### ACTIVITY:
Your answer should consist of the lines below that hold the word "Machine".

++++ DATA LISTING ++++

-- ==== Sys2Proof/Machine/Dispatch.lean ====
section
/-!
DEFINITION. The meaning of every instruction: one arm per constructor of Instr, each one call of the definition that holds it.
-/

namespace Sys2Proof.Machine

++++

### RESULT FOR THIS TASK:
-- ==== Sys2Proof/Machine/Dispatch.lean ====
namespace Sys2Proof.Machine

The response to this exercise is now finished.